Task statement> The lines below that include "HostPath" are to be found and copied.

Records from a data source
"""

-- ==== Sys2Proof/Machine/ExecSump.lean ====
section
/-! DEFINITION. The meanings of the commands of Sump (chapter 15). -/
namespace Sys2Proof.Machine

/-- FAULT_CLASSIFY (R389). -/
def execFaultClassify (i : Nat) (burnt : List (Nat × Byte)) (mem : Option MemErr) (s : State) : Answer := s.whole fun s => s.faultClassify i burnt mem

/-- RECORD_UPDATE (R396). -/
def execRecordUpdate (s : State) : Answer := s.whole fun s => s.recordUpdate

/-- SUMP_ACK (R397). -/
def execSumpAck (path : HostPath) (id : Nat) (s : State) : Answer :=
  s.whole fun s =>
    s.regAct path 0x7048 (id % 2 ^ 32) fun s => s.ackWrite (id % 2 ^ 32)

/-- LOG_RECORD_WRITE (R398). -/
def execLogRecordWrite (s : State) : Answer := s.only fun s => s.logWrite

/-- SAFE_CTRL_EXIT (R401). -/
def execSafeCtrlExit (path : HostPath) (s : State) : Answer := s.whole fun s => s.regAct path 0x704C 1 State.safeCtrl

/-- INJECT (R403). -/
def execInject (path : HostPath) (src : Nat) (s : State) : Answer :=
  s.only fun s =>
    s.regAct path 0x7054 (src % 256 + 2 ^ 31) fun s => s.inject (src % 256)

end Sys2Proof.Machine
end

"""

Exercise solution>
def execSumpAck (path : HostPath) (id : Nat) (s : State) : Answer :=
def execSafeCtrlExit (path : HostPath) (s : State) : Answer := s.whole fun s => s.regAct path 0x704C 1 State.safeCtrl
def execInject (path : HostPath) (src : Nat) (s : State) : Answer :=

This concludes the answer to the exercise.